What you are asked to do -> The required output is every line from the beginning of the entries below through the line that includes "protected theorem Canonical.emitting", copied exactly.

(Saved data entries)
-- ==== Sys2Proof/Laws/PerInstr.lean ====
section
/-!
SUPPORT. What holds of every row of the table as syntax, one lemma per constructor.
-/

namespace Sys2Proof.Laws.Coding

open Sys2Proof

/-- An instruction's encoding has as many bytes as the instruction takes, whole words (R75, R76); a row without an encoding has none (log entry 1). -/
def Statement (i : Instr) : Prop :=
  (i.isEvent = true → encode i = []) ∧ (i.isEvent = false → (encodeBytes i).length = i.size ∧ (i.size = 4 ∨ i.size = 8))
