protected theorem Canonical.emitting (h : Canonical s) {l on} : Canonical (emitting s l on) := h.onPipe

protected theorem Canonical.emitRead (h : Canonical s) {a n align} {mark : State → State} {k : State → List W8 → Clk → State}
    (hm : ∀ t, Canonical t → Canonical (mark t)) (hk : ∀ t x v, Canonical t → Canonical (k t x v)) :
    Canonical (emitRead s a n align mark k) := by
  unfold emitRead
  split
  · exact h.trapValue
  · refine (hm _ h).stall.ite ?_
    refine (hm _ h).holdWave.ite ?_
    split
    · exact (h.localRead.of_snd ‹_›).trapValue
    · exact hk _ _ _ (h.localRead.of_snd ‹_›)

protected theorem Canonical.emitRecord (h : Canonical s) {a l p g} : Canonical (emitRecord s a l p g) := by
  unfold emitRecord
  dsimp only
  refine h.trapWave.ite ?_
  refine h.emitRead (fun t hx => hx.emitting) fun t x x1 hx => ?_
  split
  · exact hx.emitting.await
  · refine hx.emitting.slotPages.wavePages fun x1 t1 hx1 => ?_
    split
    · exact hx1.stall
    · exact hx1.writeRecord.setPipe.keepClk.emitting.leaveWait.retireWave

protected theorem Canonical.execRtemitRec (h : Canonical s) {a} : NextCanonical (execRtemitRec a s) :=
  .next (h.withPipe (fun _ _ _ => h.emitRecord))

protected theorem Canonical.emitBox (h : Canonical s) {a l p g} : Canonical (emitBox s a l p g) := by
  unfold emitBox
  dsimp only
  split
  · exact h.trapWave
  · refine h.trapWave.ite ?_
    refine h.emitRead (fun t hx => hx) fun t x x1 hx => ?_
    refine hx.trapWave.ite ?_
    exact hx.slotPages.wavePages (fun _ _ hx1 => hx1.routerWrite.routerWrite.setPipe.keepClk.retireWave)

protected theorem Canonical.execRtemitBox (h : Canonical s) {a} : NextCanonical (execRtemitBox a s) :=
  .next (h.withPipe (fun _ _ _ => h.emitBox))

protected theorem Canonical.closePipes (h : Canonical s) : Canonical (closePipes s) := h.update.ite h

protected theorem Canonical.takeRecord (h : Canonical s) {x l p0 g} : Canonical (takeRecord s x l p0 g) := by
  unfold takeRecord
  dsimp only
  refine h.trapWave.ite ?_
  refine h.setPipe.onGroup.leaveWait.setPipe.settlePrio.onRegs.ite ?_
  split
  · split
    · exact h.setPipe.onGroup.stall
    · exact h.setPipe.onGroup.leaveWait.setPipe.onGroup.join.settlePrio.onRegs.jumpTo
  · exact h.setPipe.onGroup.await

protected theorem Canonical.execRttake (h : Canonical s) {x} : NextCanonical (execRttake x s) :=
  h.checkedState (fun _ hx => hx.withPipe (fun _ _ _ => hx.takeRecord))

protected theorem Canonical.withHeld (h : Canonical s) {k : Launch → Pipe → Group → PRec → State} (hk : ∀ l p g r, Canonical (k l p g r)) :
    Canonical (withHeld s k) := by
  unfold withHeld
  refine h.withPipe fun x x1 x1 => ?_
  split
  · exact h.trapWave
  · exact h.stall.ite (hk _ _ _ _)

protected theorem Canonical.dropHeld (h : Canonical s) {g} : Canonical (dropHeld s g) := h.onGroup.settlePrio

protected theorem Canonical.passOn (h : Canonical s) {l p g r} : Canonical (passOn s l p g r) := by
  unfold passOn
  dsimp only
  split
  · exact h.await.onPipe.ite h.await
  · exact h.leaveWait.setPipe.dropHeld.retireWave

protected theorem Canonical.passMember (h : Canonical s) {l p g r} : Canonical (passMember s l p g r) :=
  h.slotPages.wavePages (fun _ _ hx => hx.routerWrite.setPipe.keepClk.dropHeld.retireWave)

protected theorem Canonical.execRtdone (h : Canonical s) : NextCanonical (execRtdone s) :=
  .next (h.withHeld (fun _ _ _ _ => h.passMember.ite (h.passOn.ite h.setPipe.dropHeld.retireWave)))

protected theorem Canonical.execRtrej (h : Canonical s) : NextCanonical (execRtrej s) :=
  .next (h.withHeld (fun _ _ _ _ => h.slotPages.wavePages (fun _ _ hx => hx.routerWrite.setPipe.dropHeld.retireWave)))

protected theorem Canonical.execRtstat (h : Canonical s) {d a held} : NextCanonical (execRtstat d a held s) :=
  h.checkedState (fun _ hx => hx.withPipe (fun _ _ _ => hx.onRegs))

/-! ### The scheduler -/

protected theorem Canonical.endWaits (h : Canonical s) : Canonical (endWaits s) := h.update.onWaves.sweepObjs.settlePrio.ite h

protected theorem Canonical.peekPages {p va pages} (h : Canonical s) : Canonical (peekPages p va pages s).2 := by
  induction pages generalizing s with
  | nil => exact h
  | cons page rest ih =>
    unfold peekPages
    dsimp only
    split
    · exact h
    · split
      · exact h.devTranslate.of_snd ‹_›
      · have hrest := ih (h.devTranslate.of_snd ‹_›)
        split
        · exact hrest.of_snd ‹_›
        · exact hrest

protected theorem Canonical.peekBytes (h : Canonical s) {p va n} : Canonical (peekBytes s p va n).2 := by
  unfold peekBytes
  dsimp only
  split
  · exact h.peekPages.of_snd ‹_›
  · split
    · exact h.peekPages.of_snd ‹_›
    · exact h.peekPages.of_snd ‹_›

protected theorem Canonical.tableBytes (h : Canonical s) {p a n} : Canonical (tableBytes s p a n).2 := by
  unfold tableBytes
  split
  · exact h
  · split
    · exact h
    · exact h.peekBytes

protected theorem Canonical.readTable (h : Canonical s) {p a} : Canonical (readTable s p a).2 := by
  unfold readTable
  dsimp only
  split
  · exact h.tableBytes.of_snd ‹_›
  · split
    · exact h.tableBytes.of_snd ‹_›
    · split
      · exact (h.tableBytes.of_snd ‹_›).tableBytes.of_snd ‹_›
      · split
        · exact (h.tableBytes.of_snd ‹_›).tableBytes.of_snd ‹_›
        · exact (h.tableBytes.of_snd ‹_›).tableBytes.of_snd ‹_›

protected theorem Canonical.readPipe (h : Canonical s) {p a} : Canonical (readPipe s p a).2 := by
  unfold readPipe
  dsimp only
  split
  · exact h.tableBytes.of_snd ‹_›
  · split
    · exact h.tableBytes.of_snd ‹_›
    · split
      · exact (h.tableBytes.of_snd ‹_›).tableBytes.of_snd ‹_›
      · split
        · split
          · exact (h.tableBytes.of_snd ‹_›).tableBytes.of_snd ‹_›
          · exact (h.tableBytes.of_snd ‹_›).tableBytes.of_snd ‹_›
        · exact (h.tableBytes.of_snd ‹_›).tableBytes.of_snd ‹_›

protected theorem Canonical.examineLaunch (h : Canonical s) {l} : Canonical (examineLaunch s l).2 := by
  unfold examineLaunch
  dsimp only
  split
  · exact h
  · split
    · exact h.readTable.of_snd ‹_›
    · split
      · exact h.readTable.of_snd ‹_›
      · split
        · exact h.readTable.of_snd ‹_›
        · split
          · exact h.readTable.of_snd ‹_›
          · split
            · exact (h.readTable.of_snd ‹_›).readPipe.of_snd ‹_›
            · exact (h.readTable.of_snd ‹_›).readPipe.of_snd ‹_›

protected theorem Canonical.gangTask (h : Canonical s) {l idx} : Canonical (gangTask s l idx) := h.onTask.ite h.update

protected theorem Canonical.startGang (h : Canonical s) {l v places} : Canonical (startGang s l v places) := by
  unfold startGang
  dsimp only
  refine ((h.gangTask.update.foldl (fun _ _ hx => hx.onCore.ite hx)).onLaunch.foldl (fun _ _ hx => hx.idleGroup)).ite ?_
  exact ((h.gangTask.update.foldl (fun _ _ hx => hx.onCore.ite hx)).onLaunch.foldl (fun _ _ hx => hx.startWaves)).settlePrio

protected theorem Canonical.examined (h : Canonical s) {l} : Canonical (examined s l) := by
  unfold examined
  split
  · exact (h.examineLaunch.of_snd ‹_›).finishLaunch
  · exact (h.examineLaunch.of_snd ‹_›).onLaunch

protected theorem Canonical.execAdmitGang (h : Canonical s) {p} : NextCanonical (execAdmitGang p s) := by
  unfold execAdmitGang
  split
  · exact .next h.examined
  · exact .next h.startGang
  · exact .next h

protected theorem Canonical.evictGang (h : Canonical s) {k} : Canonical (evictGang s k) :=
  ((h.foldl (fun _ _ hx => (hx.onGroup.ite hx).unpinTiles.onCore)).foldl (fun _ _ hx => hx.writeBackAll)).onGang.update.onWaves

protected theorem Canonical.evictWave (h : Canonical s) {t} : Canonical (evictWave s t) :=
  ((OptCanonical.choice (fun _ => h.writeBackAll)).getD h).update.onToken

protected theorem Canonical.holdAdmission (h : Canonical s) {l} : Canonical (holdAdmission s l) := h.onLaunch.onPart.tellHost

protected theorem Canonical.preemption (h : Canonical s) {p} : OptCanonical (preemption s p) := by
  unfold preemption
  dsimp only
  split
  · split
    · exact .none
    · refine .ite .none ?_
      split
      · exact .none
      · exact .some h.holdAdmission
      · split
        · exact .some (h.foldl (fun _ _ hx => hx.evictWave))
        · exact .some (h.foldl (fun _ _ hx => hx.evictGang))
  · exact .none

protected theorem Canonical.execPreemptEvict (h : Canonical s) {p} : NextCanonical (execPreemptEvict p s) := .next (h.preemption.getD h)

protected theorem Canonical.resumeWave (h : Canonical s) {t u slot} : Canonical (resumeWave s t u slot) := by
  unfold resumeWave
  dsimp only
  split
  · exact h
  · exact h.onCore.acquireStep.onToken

Exercise response ->
-- ==== Sys2Proof/Laws/PerInstr.lean ====
section
/-!
SUPPORT. What holds of every row of the table as syntax, one lemma per constructor.
-/

namespace Sys2Proof.Laws.Coding

open Sys2Proof

/-- An instruction's encoding has as many bytes as the instruction takes, whole words (R75, R76); a row without an encoding has none (log entry 1). -/
def Statement (i : Instr) : Prop :=
  (i.isEvent = true → encode i = []) ∧ (i.isEvent = false → (encodeBytes i).length = i.size ∧ (i.size = 4 ∨ i.size = 8))
protected theorem Canonical.emitting (h : Canonical s) {l on} : Canonical (emitting s l on) := h.onPipe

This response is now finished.